A recording is available from Parliament.

On the agenda

MPs speaking

Also speaking

Anita Huberman  Chief Executive Officer, Surrey Board of Trade
Frank Swedlove  President and Chief Executive Officer, Canadian Life and Health Insurance Association
Stephen Frank  Vice-President, Policy Development and Health, Canadian Life and Health Insurance Association

4:40 p.m.

Chief Executive Officer, Surrey Board of Trade

Anita Huberman

Well, I think what we're looking at right now is that Canada is burdened by what we believe is an inefficient system of public drug coverage. It does fall heavily on businesses. Surrey, as I mentioned, is a small and medium-sized business community, and small businesses are the least likely to offer drug coverage. Few entrepreneurs and independent contractors are covered by any drug benefit plan, so this harms the efficiency of our economy, because many Canadians are forced to choose where to work based on access to insurance rather than aptitude and passion.

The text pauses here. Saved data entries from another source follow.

-- ==== Sys2Proof/Certificates/Slice0/Obligations.lean ====
section
/-!
DEFINITION. The statements for the provers.
-/
open Sys2Proof Sys2Proof.Machine

/-- A step runs the command at the front of the queue. A step of a state whose queue starts with a command is that
command's effect on the state with the queue's rest; on an empty queue one cycle of Thyme's clock passes, which is
the model's choice (log entry 2). (spec/95_what_each_step_holds.md, spec/01_architecture.md.) -/
def Obligations.StepRunsFront : Prop :=
  (∀ (c : Instr) (s : State) (rest : List Instr), s.pending = c :: rest → 
    step s = exec c { s with pending := rest }) ∧
  (∀ (s : State), s.pending = [] → 
    step s = .next s.idle)

/-- Every command answers a next state and leaves the waiting commands alone. Every command answers a next state in
every state: none faults and none is refused; from a canonical state, the queue of waiting commands is left as it
is. (Choices of the model that it rests on: log entry 6.) (spec/00_scope.md, spec/95_what_each_step_holds.md.) -/
def Obligations.EveryCommandAnswers : Prop :=
  ∀ (c : Instr) (s : State), 
    ∃ t, exec c s = .next t ∧ (s.canonical → t.pending = s.pending)

/-- Every step keeps the memories and the registers in canonical form. If host memory, DRAM and the register file
are in canonical form, keys strictly rising and no entry equal to what an unlisted key reads as, they are in
canonical form after every step. (Choices of the model that it rests on: log entry 8.) (R516, R8, R12.) -/
def Obligations.StepKeepsCanonical : Prop :=
  ∀ (s t : State), s.canonical → step s = .next t → 
    t.canonical

/-- No step unblows a fuse. From every canonical state, every step leaves a blown lock fuse and every blown
revocation fuse blown, does not lower the version floor, and changes neither the identifier, the key hashes nor the
other fuses. (R615, R616, R617.) -/
def Obligations.StepKeepsFuses : Prop :=
  ∀ (s t : State), s.canonical → step s = .next t → 
    s.dev.fuses.follow t.dev.fuses

/-- The state after reset. After a cold reset the device has entered FUSED (log entries 7, 9 and 11), nothing waits,
the memories list nothing, and the registers named read the reset values of their tables. (R54, R178, R211, R424,
R584, R595, R597, R599, R609, R616, R627, R631.) -/
def Obligations.ResetState : Prop :=
  
    State.reset.canonical ∧ State.reset.pending = [] ∧ State.reset.hostMem = [] ∧ State.reset.dram = [] ∧
      State.reset.devState = 1 ∧ State.reset.dev.safeLine = false ∧ State.reset.rd wGlobal
      Reg.GLOBAL_SAFE_CAUSE_SAFE = 0 ∧ State.reset.rd (wGauge + 4 * 127) Reg.GAUGE_BW_BW_WINDOW_US = 1000 ∧
      State.reset.rd (recBase 0) Reg.SCRIBE_REC_D_WATERMARK = 24576 ∧ State.reset.rd (recBase 8)
      Reg.SCRIBE_REC_D_WATERMARK = 1536 ∧ State.reset.rd (recBase 8) Reg.SCRIBE_REC_D_MIRROR_Q = 0xFFFF ∧
      State.reset.rd (recBase 8) Reg.SCRIBE_REC_C_NEXT_SEQ = 1 ∧ State.reset.rd (wScribe + 160)
      Reg.SCRIBE_RATE_LIMIT = 16 ∧ State.reset.csReserve 7 = 4 ∧ State.reset.prioOf 127 15 = 7 ∧
      State.reset.lifecycle = 0 ∧ (State.reset.queue 0).st = .absent

/-- The gates of the commands. A row whose job is not ready or carries another opcode does nothing, and so does a
row whose job's turn in its queue has not come; a ready job whose turn has come and that a gate turns away (the
queue's type, the device's state, SAFE, or the owner function) completes with the gate's status, and nothing but the
record of queues and jobs changes. (Choices of the model that it rests on: log entries 12, 220.) (R434, R466, R486,
R598, R611, R618, R638.) -/
def Obligations.JobGates : Prop :=
  (∀ (c : Instr) (j : Job) (g : Gate) (s : State), jobGate c = some (j, g) → s.jobReady j = false ∨ j.opcode ≠ g.op
    → 
    exec c s = .next s) ∧
  (∀ (c : Instr) (s : State), rowWaits c s = true → 
    exec c s = .next s) ∧
  (∀ (c : Instr) (j : Job) (g : Gate) (s : State) (x : Nat), jobGate c = some (j, g) → s.jobReady j = true ∧
    j.opcode = g.op ∧ rowWaits c s = false → s.gate g j = some x → 
    exec c s = .next ((s.startJob j).complete j x []) ∧ ∃ u : HostIf, exec c s = .next { s with host := u })

/-- When a microword does not issue. An engine of a pipeline that runs nothing or is halted issues nothing; at its
LIMIT, at a bad frame and at opcode 0xFF the engine traps, with the cycles of its wait counted; a word of another
row is left to that row; a word that must wait records what it waits for and since when, or traps if an earlier wait
took it to its LIMIT; a word whose request failed traps with it; and a word whose predicate is false takes one cycle
and nothing else. A service engine issues while it runs; it stops at opcode 0xFF, at a wait for the header window
and at an operation on a space that it lacks. (Choices of the model that it rests on: log entries 81, 96, 241.)
(R223, R224, R231, R232, R233, R250, R251, R253, R255.) -/
def Obligations.MicrowordGates : Prop :=
  (∀ (p : Fin 9) (t : Fin 64) (r : Instr × Nat) (s : State), r ∈ microRows p t ∧ p.val ≠ 8 → (s.engine p.val
    t.val).busy = false ∨ s.mayIssue p.val t.val = false → 
    exec r.1 s = .next s) ∧
  (∀ (p : Fin 9) (t : Fin 64) (r : Instr × Nat) (s : State), r ∈ microRows p t ∧ p.val ≠ 8 → (s.engine p.val
    t.val).busy = true ∧ s.mayIssue p.val t.val = true → (s.engine p.val t.val).exhausted = true → 
    exec r.1 s = .next (((s.wordSpent p.val t.val).endWait p.val t.val).raiseTrap p.val t.val 1 0 0 0)) ∧
  (∀ (p : Fin 9) (t : Fin 64) (r : Instr × Nat) (s u : State) (e : Engine), r ∈ microRows p t ∧ p.val ≠ 8 → e =
    s.engine p.val t.val ∧ e.busy = true ∧ s.mayIssue p.val t.val = true ∧ e.exhausted = false → s.frameBadDue
    p.val t.val = true → u = (s.wordSpent p.val t.val).endWait p.val t.val ∧ (u.engine p.val t.val).exhausted =
    false → 
    exec r.1 s = .next ((u.setEngine p.val t.val { u.engine p.val t.val with badSeen := true }).raiseTrap p.val
      t.val 0x10 0 ((s.wordSpent p.val t.val).engine p.val t.val).upc ((s.wordSpent p.val t.val).engine p.val
      t.val).wait)) ∧
  (∀ (p : Fin 9) (t : Fin 64) (r : Instr × Nat) (s : State), r ∈ microRows p t ∧ p.val ≠ 8 → (s.engine p.val
    t.val).busy = true ∧ s.mayIssue p.val t.val = true ∧ (s.engine p.val t.val).exhausted = false ∧ s.frameBadDue
    p.val t.val = false → (s.currentWord p.val t.val).op = 0xFF → 
    exec r.1 s = .next (((s.wordSpent p.val t.val).endWait p.val t.val).wordTrap p.val t.val 3 0)) ∧
  (∀ (p : Fin 9) (t : Fin 64) (r : Instr × Nat) (s : State), r ∈ microRows p t ∧ p.val ≠ 8 → (s.engine p.val
    t.val).busy = true ∧ s.mayIssue p.val t.val = true ∧ (s.engine p.val t.val).exhausted = false ∧ s.frameBadDue
    p.val t.val = false → (s.currentWord p.val t.val).op ≠ 0xFF ∧ (s.currentWord p.val t.val).op ≠ r.2 → 
    exec r.1 s = .next s) ∧
  (∀ (p : Fin 9) (t : Fin 64) (r : Instr × Nat) (s : State) (w : MWord) (k : Nat), r ∈ microRows p t ∧ p.val ≠ 8 →
    (s.engine p.val t.val).busy = true ∧ s.mayIssue p.val t.val = true ∧ (s.engine p.val t.val).exhausted = false ∧
    s.frameBadDue p.val t.val = false → w = s.currentWord p.val t.val ∧ w.op = r.2 ∧ w.op ≠ 0xFF ∧ s.blocked p.val
    t.val w = .wait k → k ≠ 0 → 
    exec r.1 s = .next (if (s.engine p.val t.val).wait = k then s else if (((s.wordSpent p.val t.val).endWait p.val
      t.val).engine p.val t.val).exhausted then ((s.wordSpent p.val t.val).endWait p.val t.val).raiseTrap p.val
      t.val 1 0 0 0 else s.startWait p.val t.val k)) ∧
  (∀ (p : Fin 9) (t : Fin 64) (r : Instr × Nat) (s u : State) (w : MWord) (k x : Nat), r ∈ microRows p t ∧ p.val ≠
    8 → (s.engine p.val t.val).busy = true ∧ s.mayIssue p.val t.val = true ∧ (s.engine p.val t.val).exhausted =
    false ∧ s.frameBadDue p.val t.val = false → w = s.currentWord p.val t.val ∧ w.op = r.2 ∧ w.op ≠ 0xFF ∧
    s.blocked p.val t.val w = .fail k x → u = (s.wordSpent p.val t.val).endWait p.val t.val ∧ (u.engine p.val
    t.val).exhausted = false → 
    exec r.1 s = .next ((u.takeFailed p.val t.val k x).wordTrap p.val t.val k x)) ∧
  (∀ (p : Fin 9) (t : Fin 64) (r : Instr × Nat) (s d u : State) (w : MWord), r ∈ microRows p t ∧ p.val ≠ 8 →
    (s.engine p.val t.val).busy = true ∧ s.mayIssue p.val t.val = true ∧ (s.engine p.val t.val).exhausted = false ∧
    s.frameBadDue p.val t.val = false → w = s.currentWord p.val t.val ∧ w.op = r.2 ∧ w.op ≠ 0xFF ∧ s.blocked p.val
    t.val w = .go ∧ (s.engine p.val t.val).flags.holds w.cond = false → d = (s.wordSpent p.val t.val).endWait p.val
    t.val ∧ (d.engine p.val t.val).exhausted = false → u = (d.setEngine p.val t.val { d.engine p.val t.val with
    timed := false }).pcEvent (some p.val) 0x03 1 (fun _ => true) {
      engine := some t.val, upc := (s.engine p.val t.val).upc, cond := awaited (s.engine p.val t.val) w, atEnd :=
        false } → 
    exec r.1 s = .next (u.setEngine p.val t.val ((u.engine p.val t.val).next 1))) ∧
  (∀ (t : Fin 64) (r : Instr × Nat) (s : State), r ∈ microRows 8 t → 16 ≤ t.val ∨ s.svcState t.val ≠ 1 ∨ (s.engine
    8 t.val).handler ≠ 0 ∨ s.mayIssue 8 t.val = false ∨ (s.svcWord t.val).op ≠ 0xFF ∧ (s.svcWord t.val).op ≠ r.2 → 
    exec r.1 s = .next s) ∧
  (∀ (t : Fin 64) (r : Instr × Nat) (s : State) (w : MWord), r ∈ microRows 8 t → t.val < 16 ∧ s.svcState t.val = 1
    ∧ (s.engine 8 t.val).handler = 0 ∧ s.mayIssue 8 t.val = true → w = s.svcWord t.val ∧ (w.op = 0xFF ∨ w.op = r.2
    ∧ w.wait = 7) → 
    exec r.1 s = .next ((s.wordSpent 8 t.val).svcBadOp t.val)) ∧
  (∀ (t : Fin 64) (r : Instr × Nat) (s : State) (w : MWord), r ∈ microRows 8 t → t.val < 16 ∧ s.svcState t.val = 1
    ∧ (s.engine 8 t.val).handler = 0 ∧ s.mayIssue 8 t.val = true → w = s.svcWord t.val ∧ w.op = r.2 ∧ w.op ≠ 0xFF ∧
    w.wait = 4 ∧ w.count ≠ 0 ∧ (s.engine 8 t.val).timed = false → 
    exec r.1 s = .next (s.setEngine 8 t.val { s.engine 8 t.val with wait := 4, since := s.ccNow })) ∧
  (∀ (t : Fin 64) (r : Instr × Nat) (s u : State) (w : MWord), r ∈ microRows 8 t → t.val < 16 ∧ s.svcState t.val =
    1 ∧ (s.engine 8 t.val).handler = 0 ∧ s.mayIssue 8 t.val = true → (w = s.svcWord t.val ∧ w.op = r.2 ∧ w.op ≠
    0xFF ∧ w.wait ≠ 7 ∧ (w.wait = 4 → w.count = 0 ∨ (s.engine 8 t.val).timed = true)) → u = (s.wordSpent 8
    t.val).setEngine 8 t.val { s.engine 8 t.val with wait := 0, timed := false } → 
    ((s.engine 8 t.val).flags.holds w.cond = false → exec r.1 s = .next (u.setEngine 8 t.val ((u.engine 8
      t.val).next 1))) ∧ ((s.engine 8 t.val).flags.holds w.cond = true → w.lacksSpace = true → exec r.1 s = .next
      (u.svcBadOp t.val)))

/-- Accesses of another width or alignment. In BAR0 and BAR2, an access that is not a naturally aligned 32-bit
access completes without effect, and a read of it gives zero data, whatever the register; BAR4 also serves naturally
aligned 8-byte reads. (R9.) -/
def Obligations.OtherAccesses : Prop :=
  (∀ (s : State) (f : Fin 256) (bar2 : Bool) (off : BitVec 24) (len : BitVec 13), s.reaches f.val ∧ (len.toNat ≠ 4
    ∨ off.toNat % 4 ≠ 0) → 
    exec (.misalignedAccess f bar2 true off len) s = .next s) ∧
  (∀ (s : State) (f : Fin 256) (bar2 : Bool) (off : BitVec 24) (len : BitVec 13), (s.reaches f.val ∧ (len.toNat ≠ 4
    ∨ off.toNat % 4 ≠ 0) ∧ off.toNat < s.barSize f.val (if bar2 then 2 else 0)) → 
    exec (.misalignedAccess f bar2 false off len) s = .next (s.emit (.readData f.val (if bar2 then 2 else 0)
      off.toNat 0))) ∧
  (∀ (s : State) (f : Fin 256) (off : BitVec 24) (x : Nat), off.toNat % 8 = 0 ∧ off.toNat < s.barSize f.val 4 ∧
    s.reaches f.val → x = (s.bar4Page f.val (off.toNat / 4096)).elim 0 (fun p => s.slotNow p (off.toNat % 4096 /
    8)) → 
    exec (.mmioRequest f (.read 4 off 8)) s = .next (s.emit (.readData f.val 4 off.toNat (BitVec.ofNat 64 x))))

/-- The halves of a 64-bit register pair. A read of the low half gives bits 31:0 and latches bits 63:32 as they were
then for the reading function and BAR; the next read of the high half gives the latched bits; the latch of another
function or BAR is as it was; a write to the high half with a held low half sets all 64 bits, and without one keeps
the low half; after reset every latch reads 0. (R10, R412, R414.) -/
def Obligations.RegisterPairs : Prop :=
  (∀ (s : State) (f : Fin 256) (off lo : BitVec 24) (a : Nat), lo.toNat % 4 = 0 ∧ off.toNat = lo.toNat + 4 ∧
    off.toNat < s.barSize f.val 0 ∧ s.reaches f.val → s.regKey f.val lo.toNat = some a ∧ s.regKey f.val off.toNat =
    some (a + 4) ∧ s.pairLo f.val a = true ∧ s.pairLo f.val (a + 4) = false → 
    ∃ t u, exec (.pairLoRead f false lo) s = .next t ∧ exec (.pairHiRead f false off) t = .next u ∧ t.out =
      .readData f.val 0 lo.toNat (BitVec.ofNat 64 (s.peek f.val a)) :: s.out ∧ u.out = .readData f.val 0 off.toNat
      (BitVec.ofNat 64 (s.peek f.val (a + 4) % 2 ^ 32)) :: t.out ∧ ∀ g b, ¬(8 * g + b = 8 * f.val) → u.latched g b
      = s.latched g b) ∧
  (∀ (s : State) (f a v : Nat) (lo : Word32), (a = s.fnBase f + 0x2000 ∨ a = s.fnBase f + 0x2008) ∧ (s.queue f).st
    = .absent → tabGet (fun _ => none) s.host.heldLo a = some lo → 
    (s.hiWrite f a v).reg a = lo.toNat ∧ (s.hiWrite f a v).reg (a + 4) = v % 2 ^ 32 ∧ tabGet (fun _ => none)
      (s.hiWrite f a v).host.heldLo a = none) ∧
  (∀ (s : State) (f a v : Nat), (a = s.fnBase f + 0x2000 ∨ a = s.fnBase f + 0x2008) ∧ (s.queue f).st = .absent →
    tabGet (fun _ => none) s.host.heldLo a = none → 
    (s.hiWrite f a v).reg a = s.reg a ∧ (s.hiWrite f a v).reg (a + 4) = v % 2 ^ 32) ∧
  (∀ (f b : Nat), 
    State.reset.latched f b = 0) ∧
  (∀ (s : State) (f b : Nat), b < 8 → 
    (s.dropLatches f).latched f b = 0)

Our assessment, our analysis, is that up to $5 billion is spent by Canadian employers on private drug benefits, and that's wasted money, because private drug plans are not well positioned to manage drug pricing or the prescribing and dispensing decisions of health professionals.

I want to underscore that businesses should not be making drug decisions; it's doctors and health managers who should be making those decisions.

4:40 p.m.

Liberal

Sonia Sidhu Liberal Brampton South, ON

Thank you.

Can you quickly explain why case management is a mainly private concept? Do you not think that personalized medicine could be factored in under the national pharmacare plan?

We have heard from other witnesses that it's possible to do it publicly, as in other countries.

4:45 p.m.

Vice-President, Policy Development and Health, Canadian Life and Health Insurance Association

Stephen Frank

For personalized medicine, what were you referring to?

4:45 p.m.

Liberal

Sonia Sidhu Liberal Brampton South, ON

No, case management.

4:45 p.m.

Vice-President, Policy Development and Health, Canadian Life and Health Insurance Association

Stephen Frank

Oh, case management.

Well, our observation would be that we are doing it on the private side and it's not being done on the public side. It's an example of something you would lose if you were to nationalize drug coverage.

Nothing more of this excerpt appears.